Ethics in business practice is increasingly linked up with the sustainable economic, social, and environmental development. Unethical business practice is neither good for businesses nor for the stakeholders. In a corporation, stakeholders are employees, consumers, suppliers, banks, investors, local community, government, environment etc. If a company falls, the said stakeholders suffer badly. Their loss is considered irreparable compared to the loss that the company suffers, and it was evident after the fall of some large corporations like Enron and Maxwell in the USA and UK respectively. This article has tried to define and view business from ethical perspective and consider ethical business practice as sound commercial strategy. Lastly, some steps have been suggested for consideration by the authorities to incentivize the businesses so that they adopt meaningful ethical policies and build ethical cultures.

Ethical business practice requires an organization to adopt a holistic approach in all aspects. This approach must be led from the top. Employees must feel its presence and existence in practice. And a statement from an organization that it can be trusted is not enough. Business ethics requires an organization to earn this trust from consumers, suppliers, local community, and others who are considered stakeholders in corporate governance perspective.

The empirical evidence suggests that the ethics in business practice is not inconsistent with making profit. It does not require the businesses to do charity. Ethics requires the businesses to earn the profit respecting and protecting interests of the stakeholders.

Ethical behavior involves deciding a right course of action in business. It is not just deciding right or wrong by expressing one’s own feelings. This is a pattern of behavior which comes from proper education, training, honesty, character and integrity.

It may be clarified by referring to a remark that Warren Buffet made while explaining how he maintains ethics in business practice. As he said, a ‘newspaper exercise’ helps him. Buffet clarified his remark saying he takes no decision if he sees he will feel uncomfortable for such decision if the same becomes public knowledge by newspaper reporting in future. His remark is simple but meaningful. It has a precise answer to the question what ethical business means.

Now, ethical considerations in business dealing have become a global concern. Ethics in business practice, to a large extent, is associated with the concept of Corporate Social Responsibility (CSR). To this end, The United Nations Global Compact has adopted Ten Principles calling upon the corporations to align their business policies, strategies, and operations with the said Principles which contain provisions on human rights, labor, environment, and anti-corruption. The other guidance recognized globally for businesses is ISO 26000:2010. An organization can adopt and set the said guidance as its objectives to improve its social responsibility and contribute to the sustainability.
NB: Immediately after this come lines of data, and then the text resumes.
/-! ### The events of a transmission -/

/-- The events of a cell that carries `x` after a cell that carried `b`: two short intervals where the bit is
the same, one long interval where it is not (R77). -/
def cellEvents : (b x : Bool) → List Event
  | true, true => [.sp, .ss]
  | true, false => [.lp]
  | false, true => [.ls]
  | false, false => [.ss, .sp]

/-- The events of the last `n` cells of `w` and of the idle line, after a cell that carried `b`. -/
def eventsBelow (w : FrameWord) : Nat → Bool → List Event
  | 0, b => if b then [.sp] else []
  | n + 1, b => cellEvents b (w.getLsbD n) ++ eventsBelow w n (w.getLsbD n)

/-- The state in the middle of a cell that carries `b` (10_state.md R21). -/
def midOf (b : Bool) : TableState := if b then .mid1 else .mid0

/-- The bits of `w` from bit `n` on: what the accumulator holds with `n` bits missing. -/
def keepFrom (w : FrameWord) (n : Nat) : FrameWord := (w >>> n) <<< n

@[simp] theorem getLsbD_keepFrom (w : FrameWord) (n k : Nat) :
    (keepFrom w n).getLsbD k = (decide (n ≤ k) && w.getLsbD k) := by
  rw [keepFrom, BitVec.getLsbD_shiftLeft, BitVec.getLsbD_ushiftRight]
  by_cases hn : n ≤ k
  · rw [Nat.add_sub_cancel' hn]
    by_cases hk : k < 14
    · simp [hk, hn]
    · simp [BitVec.getLsbD_of_ge w k (by omega)]
  · simp [hn, Nat.lt_of_not_le hn]

@[simp] theorem keepFrom_zero (w : FrameWord) : keepFrom w 0 = w := by
  apply BitVec.eq_of_getLsbD_eq
  simp

theorem setBit_keepFrom {w : FrameWord} {c : Count} (hbit : w.getLsbD c.val = true) :
    setBit (keepFrom w (c.val + 1)) c = keepFrom w c.val := by
  apply BitVec.eq_of_getLsbD_eq
  intro k hk
  rw [setBit_getLsbD, getLsbD_keepFrom, getLsbD_keepFrom]
  obtain hlt | rfl | hgt := Nat.lt_trichotomy k c.val
  · simp [Nat.not_le_of_lt hlt, Nat.ne_of_lt hlt, Nat.not_le_of_lt (Nat.lt_succ_of_lt hlt)]
  · simp [hbit, hk]
  · simp [Nat.ne_of_gt hgt, Nat.le_of_lt hgt, Nat.succ_le_of_lt hgt]

theorem keepFrom_succ_of_false {w : FrameWord} {n : Nat} (hbit : w.getLsbD n = false) :
    keepFrom w (n + 1) = keepFrom w n := by
  apply BitVec.eq_of_getLsbD_eq
  intro k _
  rw [getLsbD_keepFrom, getLsbD_keepFrom]
  obtain hlt | rfl | hgt := Nat.lt_trichotomy k n
  · simp [Nat.not_le_of_lt hlt, Nat.not_le_of_lt (Nat.lt_succ_of_lt hlt)]
  · simp [hbit]
  · simp [Nat.le_of_lt hgt, Nat.succ_le_of_lt hgt]

/-- After the leading sync bit the accumulator holds the word's first bit. -/
theorem keepFrom_lead {w : FrameWord} (hlead : w.getLsbD 13 = true) : keepFrom w 13 = 0x2000#14 :=
  calc keepFrom w 13
      = setBit (keepFrom w 14) 13 := (setBit_keepFrom (c := 13) hlead).symm
    _ = setBit 0#14 13 := by rw [keepFrom, BitVec.ushiftRight_eq_zero (Nat.le_refl 14), BitVec.zero_shiftLeft]
    _ = 0x2000#14 := rfl

/-! ### The decoder on the events of a transmission -/

section
variable {s : State} {b : Bool}

/-- The events of a cell lead, past the cell's boundary where that has an edge, to the event that emits the
cell's bit (R107, R110). -/
theorem runOps_cellEvents (hst : s.st = .table (midOf b)) (hen : s.evtEn = true) (hcnt : s.cnt ≠ 0)
    (x : Bool) (evs : List Event) : ∃ t ev o, transition t ev = midOf x ∧ t ≠ midOf x ∧
      runOps ((cellEvents b x ++ evs).map Event.instr) s =
        runOps ((ev :: evs).map Event.instr) { s with st := .table t, out := o } := by
  have hstay : { s with st := .table (midOf b), out := s.out } = s := by rw [← hst]
  cases b <;> cases x
  case true.true =>
    refine ⟨.start1, .ss, ⟨noRsp, true, none⟩, rfl, nofun, ?_⟩
    exact runOps_cons _ (exec_to_start1 (t := .mid1) (ev := .sp) rfl hen hst rfl nofun hcnt)
  case false.false =>
    refine ⟨.start0, .sp, ⟨noRsp, true, none⟩, rfl, nofun, ?_⟩
    exact runOps_cons _ (exec_to_start0 (t := .mid0) (ev := .ss) rfl hen hst rfl nofun)
  case true.false => exact ⟨.mid1, .lp, s.out, rfl, nofun, congrArg _ hstay.symm⟩
  case false.true => exact ⟨.mid0, .ls, s.out, rfl, nofun, congrArg _ hstay.symm⟩

/-- With `n` bits of `w` missing, the events of its last `n` cells complete `w`, by induction on `n`. -/
theorem runOps_eventsBelow (w : FrameWord) (n : Nat) : ∀ {b : Bool} {s : State},
    s.st = .table (midOf b) → s.evtEn = true → s.cnt.val = n → s.acc = keepFrom w n → (n = 0 → b = true) →
    runOps ((eventsBelow w n b).map Event.instr) s = .next (complete 0 w s) := by
  induction n with
  | zero =>
    intro b s hst hen hcnt hacc hone
    obtain rfl := hone rfl
    rw [keepFrom_zero] at hacc
    rw [← hacc]
    exact runOps_cons _ (exec_sp_completes (i := .evSP) rfl hen hst (Fin.ext hcnt))
  | succ n ih =>
    intro b s hst hen hcnt hacc _
    obtain ⟨c, rfl⟩ : ∃ c : Count, n = c.val := ⟨⟨n, by omega⟩, rfl⟩
    have hpos : s.cnt ≠ 0 := fun h => by simp [h] at hcnt
    obtain ⟨t, ev, o, hns, hdef, hrun⟩ :=
      runOps_cellEvents hst hen hpos (w.getLsbD c.val) (eventsBelow w c.val (w.getLsbD c.val))
    rw [eventsBelow, hrun, List.map_cons]
    have hev := eventIn_instr ev { s with st := .table t, out := o }
    cases hbit : w.getLsbD c.val with
    | true =>
      rw [hbit] at hns hdef
      rw [runOps_cons _ (exec_emit_one hev hen rfl hns hdef hcnt)]
      exact ih rfl hen rfl (hacc ▸ setBit_keepFrom hbit) fun _ => rfl
    | false =>
      rw [hbit] at hns hdef
      rw [keepFrom_succ_of_false hbit] at hacc
      by_cases hlast : c = 0
      · subst hlast
        have hword : s.acc = w := hacc.trans (keepFrom_zero w)
        rw [runOps_cons _ (exec_last_zero hev hen rfl hns hdef (Fin.ext hcnt)), ← hword]
        rfl
      · rw [runOps_cons _ (exec_emit_zero hev hen rfl hns hdef hcnt hlast)]
        exact ih rfl hen rfl hacc fun h => absurd (Fin.ext h) hlast

/-- From the armed state, after any first edge, the events of `w` complete `w` (R126). -/
theorem runOps_eventsBelow_firstSync {w : FrameWord} (hlead : w.getLsbD 13 = true) (hcnt : s.cnt = 14)
    (hacc : s.acc = 0#14) (hen : s.evtEn = true) :
    runOps ((eventsBelow w 13 true).map Event.instr) (firstSync s) = .next (complete 0 w s) := by
  rw [firstSync_of_armed hcnt hacc]
  exact runOps_eventsBelow w 13 rfl hen rfl (keepFrom_lead hlead).symm nofun

end

/-- Settles O56: the events of the word's own transmission. -/
theorem everyWordCanBeLatched : Obligations.EveryWordCanBeLatched := by
  intro w hlead
  refine ⟨.ss :: eventsBelow w 13 true, fun s => ?_⟩
  have hfirst : exec Event.ss.instr (respond noRsp (doArm s)) = _ := exec_begin rfl rfl rfl
  rw [runOps_cons _ (exec_arm s), List.map_cons, runOps_cons _ hfirst,
    runOps_eventsBelow_firstSync hlead rfl rfl rfl]
  exact ⟨_, rfl, rfl, rfl⟩

/-! ### The edges of FRAME -/

/-- The edge that classifies as an event, in a transmission of half cell `h` (R77). -/
def eventEdge (h : Nat) : Event → Instr
  | .ss => .edge false (BitVec.ofNat 32 h)
  | .sp => .edge true (BitVec.ofNat 32 h)
  | .ls => .edge false (BitVec.ofNat 32 (2 * h))
  | .lp => .edge true (BitVec.ofNat 32 (2 * h))

/-- What the line carries at the end of a cell that carries `b` (R77). -/
def endHalf (b : Bool) : Half := if b then .pulse else .space

/-- The last `n` bits of `w`, in the order of their transmission. -/
def bitsBelow (w : FrameWord) : Nat → List Bool
  | 0 => []
  | n + 1 => w.getLsbD n :: bitsBelow w n

theorem frameBitList_eq (w : FrameWord) : frameBitList w = bitsBelow w 14 := rfl

/-- The edges of a cell, the last edge having been in the middle of the cell before it. -/
theorem edgesOf_bitHalves (first : Ticks) (h i : Nat) (b x : Bool) (hs : List Half) :
    edgesOf first h (bitHalves x ++ hs) (i + 1) (endHalf b) (some i) =
      (cellEvents b x).map (eventEdge h) ++ edgesOf first h hs (i + 3) (endHalf x) (some (i + 2)) := by
  have hone (j : Nat) : edgeTicks first h (j + 1) (some j) = BitVec.ofNat 32 h := by
    rw [edgeTicks, Nat.add_sub_cancel_left, Nat.one_mul]
  have htwo : edgeTicks first h (i + 2) (some i) = BitVec.ofNat 32 (2 * h) := by
    rw [edgeTicks, Nat.add_sub_cancel_left]
  cases b <;> cases x <;> simp [bitHalves, endHalf, cellEvents, eventEdge, edgesOf, hone, htwo]

/-- The edges of the last `n` cells and of the idle line, by induction on `n`. -/
theorem edgesOf_bitsBelow (first : Ticks) (h : Nat) (w : FrameWord) (n : Nat) : ∀ (i : Nat) (b : Bool),
    edgesOf first h ((bitsBelow w n).flatMap bitHalves ++ [.space]) (i + 1) (endHalf b) (some i) =
      (eventsBelow w n b).map (eventEdge h) := by
  induction n with
  | zero =>
    intro i b
    cases b <;> simp [bitsBelow, eventsBelow, endHalf, eventEdge, edgesOf, edgeTicks]
  | succ n ih =>
    intro i b
    rw [bitsBelow, List.flatMap_cons, List.append_assoc, edgesOf_bitHalves, ih, eventsBelow, List.map_append]

/-- A frame is its first falling edge and the edges of the events after it. -/
theorem frameOps_eq {w : FrameWord} (hlead : w.getLsbD 13 = true) (first : Ticks) (h : Nat) :
    frameOps w first h = .edge false first :: (eventsBelow w 13 true).map (eventEdge h) := by
  rw [frameOps, frameHalves, frameBitList_eq, bitsBelow, hlead, ← edgesOf_bitsBelow first h w 13 1 true]
  rfl

/-! ### The classified edges -/

/-- The bounds tell half cells of `h` ticks from full cells: the premise of E2 (95_test_vectors.md). -/
def HalfCell (h : Nat) (s : State) : Prop :=
  h ≤ s.lowBound.toNat ∧ s.lowBound.toNat < 2 * h ∧ 2 * h < s.highBound.toNat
In addition to CSR, it is also expected that an organization will behave ethically to promote competition in market. It will not do anything that can restrict, prevent, or distort competition. Data protection of consumers is another important topic in business ethics which requires separate analysis in detail. Simply put, the businesses face many situations every day. Every situation demands doing a right thing, even if it is not required by law. Because doing the right thing is consistent with the sustainability and good governance.

It is heartening to note that many large companies around the world have already adopted and implemented the UN Global Compact and ISO 26000:2010 guidelines to introduce compliance and ethics in their business practices. There exists ample evidence to show that ethics in business practice results in efficiency and it is increasingly seen as good practice for sustainable business. On the other hand, an organization which fails to behave ethically runs the risk of receiving serious reputational, operational, and commercial damages.

Given the above discussion, government, regulatory bodies, banks, and financial institutions can use their leverage to contribute to ethical business practices. They can adopt necessary policies to support and encourage the businesses so that they voluntarily follow and adopt ethics in their day-to-day business practices. Regulatory bodies and government should take steps periodically for rewarding those who demonstrate a clear and ongoing adherence to ethical business practice and compliance. Banks and financial institutions may require their clients to have a compliance program in place. They can set it as a condition precedent before granting any financial assistance to the companies. As such, by taking on necessary measures, the government, or regulators in charge of supervising, regulating, and auditing the companies should let the businesses feel that the ethical business practice is imperative.